» **Description of the task**
Reproduce, exactly and in full, only the lines below from the one containing "let demoted := q.leaves.filter" through the one containing "def imLength (b : Bytes) : Nat := fld b 12 4".
===== Supplied material
/-- The commit of an UNPARK: the entries name frames, the slots are free, the sequence is ACTIVE. -/
def State.commitUnpark (s : State) (c : Cmd) : State :=
  let idx := seqIndex (c.f 16 4)
  let q := s.seqAt idx
  let demoted := q.leaves.filter (fun e => e.2.t3)
  let new := (demoted.zip c.frames).foldl (fun (m : NMap LeafEntry) (p : (Nat × LeafEntry) × (Nat × Nat)) =>
    NMap.set m p.1.1 { frame := p.2.2, die := p.2.1 }) q.leaves
  let s1 := c.frames.foldl (fun (a : State) (f : Nat × Nat) => a.addRef { frame := f.2, die := f.1 }) s
  (s1.touchEntries idx q.pages (demoted.map (·.1)) true).setSeq idx { q with leaves := new, state := .active }

/-- Fields of a restore image (Table 13-3). -/
def imLength (b : Bytes) : Nat := fld b 12 4
def imHashed (b : Bytes) : Bool := bitOf (fld b 16 1) 0
/-- LEAF_BASE (R313). -/
def imBase (length tpl : Nat) : Nat := ceilDiv (64 + 8 * (length / tpl)) 4096 * 4096

/-- The bytes of OBJ_IMAGE in the version a command reads. -/
def State.imageObj (s : State) (c : Cmd) : Option (Obj × List Nat) :=
  (s.obj? c.owner (c.f 24 4)).map (fun x => (x.2, c.viewOf x.1 x.2))

/-- Whether a scale byte of a live position of a leaf of an image is not finite. -/
def badScales (o : Obj) (v : List Nat) (q : Seq) (at_ n : Nat) : Bool :=
  (List.range q.kvHeads).any (fun h => (List.range n).any (fun p => [false, true].any (fun isV =>
    (o.readBytes v (at_ + scaleOffset q.tpl q.kvFmt h p isV) (scaleCount q.kvFmt)).any (fun x => decide (0x7F ≤ x.toNat)))))

/-- Positions of a group that lie below a length. -/
def groupLive (len tpl g : Nat) : Nat := min tpl (len - g * tpl)

/-- E_RESTORE_IMAGE (R314). -/
def State.imageFail (s : State) (c : Cmd) : Option Nat :=
  let q := s.seqAt (seqIndex (c.f 16 4))
  match s.imageObj c with
  | none => some 1
  | some (o, v) =>
    let h := o.readBytes v 0 64
    let len := imLength h
    if fld h 0 4 ≠ 0x53514B4C then some 1
    else if fld h 4 1 ≠ q.kvFmt ∨ fld h 5 1 ≠ q.kvHeads ∨ fld h 6 2 ≠ q.layers ∨ fld h 8 4 ≠ q.modelId then some 2
    else if len = 0 ∨ q.maxLen < len ∨ o.bytes < imBase len q.tpl + ceilDiv len q.tpl * q.layers * 151552 then some 3
    else if (List.range (ceilDiv len q.tpl)).any (fun g => (List.range q.layers).any (fun l =>
        badScales o v q (imBase len q.tpl + (g * q.layers + l) * 151552) (groupLive len q.tpl g))) then some 4
    else if 2 ≤ fld h 16 1 ∨ !(zeros h 17 64) then some 5
    else none

/-- Whether a node of a die's prefix tree is live for a restoring sequence (R316). -/
def State.nodeLive (s : State) (q : Seq) (x : PrefixNode) : Bool :=
  let d := s.seqAt (seqIndex x.donor)
  decide (d.gen = seqGen x.donor) && (d.state == .active || d.state == .parked) && decide ((x.group + 1) * d.tpl ≤ d.c)
    && decide (d.kvFmt = q.kvFmt) && decide (d.kvHeads = q.kvHeads) && decide (d.layers = q.layers)
    && (List.range d.layers).all (fun l => match NMap.get? d.leaves (x.group * d.layers + l) with | some e => !e.t3 | none => false)

/-- The live node that matches a complete group, when every leaf of it can take one more count. -/
def State.matchNode (s : State) (d part : Nat) (q : Seq) (g hash : Nat) : Option PrefixNode :=
  match (s.trees.getD d []).find? (fun x => x.part == part && x.group == g && x.hash == hash && s.nodeLive q x) with
  | some x =>
    let donor := s.seqAt (seqIndex x.donor)
    if (List.range q.layers).all (fun l => match NMap.get? donor.leaves (g * q.layers + l) with | some e => decide (s.refsOf e < 65535) | none => false)
    then some x else none
  | none => none

/-- The hash of a complete group of an image. -/
def imHash (o : Obj) (v : List Nat) (g : Nat) : Nat := o.readNat v (64 + 8 * g) 8

/-- What an IMAGE restore shares: window leaf and the donor's entry. -/
def State.imageShares (s : State) (c : Cmd) (o : Obj) (v : List Nat) : List (Nat × LeafEntry) :=
  let idx := seqIndex (c.f 16 4)
  let q := s.seqAt idx
  let h := o.readBytes v 0 64
  if !(imHashed h) then []
  else (List.range (imLength h / q.tpl)).flatMap (fun g =>
    match s.matchNode (seqDie idx) c.owner q g (imHash o v g) with
    | some x =>
      let donor := s.seqAt (seqIndex x.donor)
      (List.range q.layers).filterMap (fun l => (NMap.get? donor.leaves (g * q.layers + l)).map (fun e => (g * q.layers + l, e)))
    | none => [])

/-- Every window leaf of a length. -/
def allWins (q : Seq) (len : Nat) : List Nat := List.range (ceilDiv len q.tpl * q.layers)

/-- The body of an IMAGE restore: the checks of the image again, which an earlier command may have written since admission (R60, R314; log entry 100), the shares and frames of its first run, and the copies. -/
def State.runImage (s : State) (id : Nat) (c : Cmd) : State :=
  let idx := seqIndex (c.f 16 4)
  let q := s.seqAt idx
  let d := seqDie idx
  let fail := fun (st dt : Nat) => s.toReady id (fun x => { x with status := st, detail := dt })
  match s.imageFail c, s.imageObj c with
  | some k, _ => fail E_RESTORE_IMAGE k
  | none, none => s
  | none, some (o, v) =>
    let len := imLength (o.readBytes v 0 64)
    let shares := if c.frames.isEmpty then s.imageShares c o v
      else c.leaves.map (fun x => (x.1, ({ frame := x.2.2.1, die := x.2.1 } : LeafEntry)))
    let copies := (allWins q len).filter (fun w => !(shares.any (fun x => x.1 == w)))
    let leafAt := fun (w : Nat) => imBase len q.tpl + w * 151552
    match firstSome [ o.poisonBytes v 0 (64 + 8 * (len / q.tpl)) d, copies.findSome? (fun w => o.poisonBytes v (leafAt w) 151552 d) ] with
    | some p => fail E_MEM_UNCORRECTABLE p
    | none =>
      let pages := needPages {} (allWins q len)
      let got := if c.frames.isEmpty then
          (s.draw c.owner d (copies.length + pages.length) none).map (fun r =>
            (shares.foldl (fun (a : State) (x : Nat × LeafEntry) => a.addRef x.2) (r.1.markPages d (r.2.drop copies.length)), r.2))
        else some (s, c.frames.map (·.2))
      match got with
      | none => fail E_LEAF_EXHAUSTED 0
      | some (s1, fs) =>
        let s2 := (copies.zip fs).foldl (fun (a : State) (p : Nat × Nat) =>
          let off := leafAt p.1
          let dst : LeafEntry := { frame := p.2, die := d }
          (a.writeLeaf dst 0 (o.readBytes v off 131072)).writeLeaf dst 131072 (o.readBytes v (off + 131072) 20480)) s1
        let s3 := s2.setCmd id { c with frames := fs.map (fun f => (d, f)), leaves := shares.map (fun x => (x.1, x.2.die, x.2.frame, 1)) }
        s3.toReady id (fun x => { x with status := OK, detail := min (shares.length / max q.layers 1) 0xFFFF })

/-- Insert a node into a die's prefix tree: a new place, else that of a node no longer live, else not at all (R317). -/
def State.insertNode (s : State) (d : Nat) (q : Seq) (x : PrefixNode) : State :=
  let t := s.trees.getD d []
  if t.length < 1048576 then { s with trees := s.trees.set d (t ++ [x]) }
  else
    match t.findIdx? (fun y => !(s.nodeLive q y)) with
    | some i => { s with trees := s.trees.set d (t.set i x) }
    | none => s

/-- The commit of an IMAGE restore (R312, R317). -/
def State.commitImage (s : State) (c : Cmd) : State :=
  let idx := seqIndex (c.f 16 4)
  let q := s.seqAt idx
  let d := seqDie idx
  match s.imageObj c with
  | none => s
  | some (o, v) =>
    let h := o.readBytes v 0 64
    let len := imLength h
    let shared : NMap LeafEntry := c.leaves.foldl (fun (m : NMap LeafEntry) x => NMap.set m x.1 { frame := x.2.2.1, die := x.2.1 }) []
    let copies := (allWins q len).filter (fun w => !(NMap.has shared w))
    let fs := c.frames.map (·.2)
    let leaves := (copies.zip fs).foldl (fun (m : NMap LeafEntry) (p : Nat × Nat) => NMap.set m p.1 { frame := p.2, die := d }) shared
    let pages := ((needPages {} (allWins q len)).zip (fs.drop copies.length)).foldl (fun (m : NMap Nat) (p : Nat × Nat) => NMap.set m p.1 p.2) []
    let s1 := (copies.zip fs).foldl (fun (a : State) (p : Nat × Nat) => a.addRef { frame := p.2, die := d }) s
    let full := len / q.tpl
    let hash := if imHashed h && decide (full ≠ 0) then imHash o v (full - 1) else 0
    let s2 := (s1.touchEntries idx pages (leaves.map (·.1)) true).setSeq idx { q with c := len, leaves := leaves, pages := pages, prefixHash := hash, lastStatus := OK, lastDetail := 0 }
    if imHashed h then
      (List.range full).foldl (fun (a : State) g =>
        if copies.contains (g * q.layers) then a.insertNode d q { part := c.owner, hash := imHash o v g, donor := q.idOf idx, group := g } else a) s2
    else s2

/-- SEQ_RESTORE UNPARK (R311). -/
def execSeqRestoreUnpark (cmd : Nat) (s : State) : Host.Outcome State Fault Refusal :=
  .next (bindery 0x0F (fun c => c.f 20 1 == 0) (fun id c s => s.runUnpark id c) cmd s)

/-- SEQ_RESTORE IMAGE (R312 to R317). -/
def execSeqRestoreImage (cmd : Nat) (s : State) : Host.Outcome State Fault Refusal :=
  .next (bindery 0x0F (fun c => c.f 20 1 == 1) (fun id c s => s.runImage id c) cmd s)

/-! ### Commit of the Bindery's commands (R59 step 2) -/

/-- The Bindery's part of a commit. -/
def State.commitBindery (s : State) (c : Cmd) : State :=
  match c.opcode with
  | 0x03 =>
    if c.f 16 1 = 0 then s.commitOpen c else if c.f 16 1 = 1 then s.commitAppend c
    else if c.f 16 1 = 2 then s.commitClose c else s.cancelStep c.owner (c.f 20 4)
  | 0x04 => s.commitFork c
  | 0x05 => s.commitFree c
  | 0x0F => if c.f 20 1 = 0 then s.commitUnpark c else s.commitImage c
  | _ => s

/-! ### Admission -/

/-- Range checks of SEQ_STEP (Table 12-7); LAYER is judged against the open step, the collation handles against the plan. -/
def stepRange (s : State) (owner : Nat) (p : Option Plan) (d : Bytes) : Option Nat :=
  let op := fld d 16 1
  let known := p.isSome
  let m := coMode ((p.getD {}).sec 6)
  let nz := fun (off : Nat) => decide (fld d off 4 ≠ 0)
  let only := fun (off : Nat) (want : Bool) => nz off != want
  let layers := match s.step? owner (fld d 20 4) with | some x => x.layers | none => 65536
  firstBad
    [ (16, decide (3 < op)), (17, !(zeros d 17 20)), (24, only 24 (op == 0)), (28, only 28 (op == 0 || op == 2)),
      (32, if op = 0 then decide (fld d 32 4 = 0) || decide (262144 < fld d 32 4) else nz 32),
      (36, only 36 (op == 1)), (40, only 40 (op == 1)),
      (44, if op = 1 then decide (layers ≤ fld d 44 2) else decide (fld d 44 2 ≠ 0)), (46, !(zeros d 46 48)),
      (48, (known || op != 0) && only 48 (op == 0 && m == 1)), (52, (known || op != 0) && only 52 (op == 0 && (m == 1 || m == 3))), (56, !(zeros d 56 128)) ]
==========
» **Written answer**
  let demoted := q.leaves.filter (fun e => e.2.t3)
  let new := (demoted.zip c.frames).foldl (fun (m : NMap LeafEntry) (p : (Nat × LeafEntry) × (Nat × Nat)) =>
    NMap.set m p.1.1 { frame := p.2.2, die := p.2.1 }) q.leaves
  let s1 := c.frames.foldl (fun (a : State) (f : Nat × Nat) => a.addRef { frame := f.2, die := f.1 }) s
  (s1.touchEntries idx q.pages (demoted.map (·.1)) true).setSeq idx { q with leaves := new, state := .active }

/-- Fields of a restore image (Table 13-3). -/
def imLength (b : Bytes) : Nat := fld b 12 4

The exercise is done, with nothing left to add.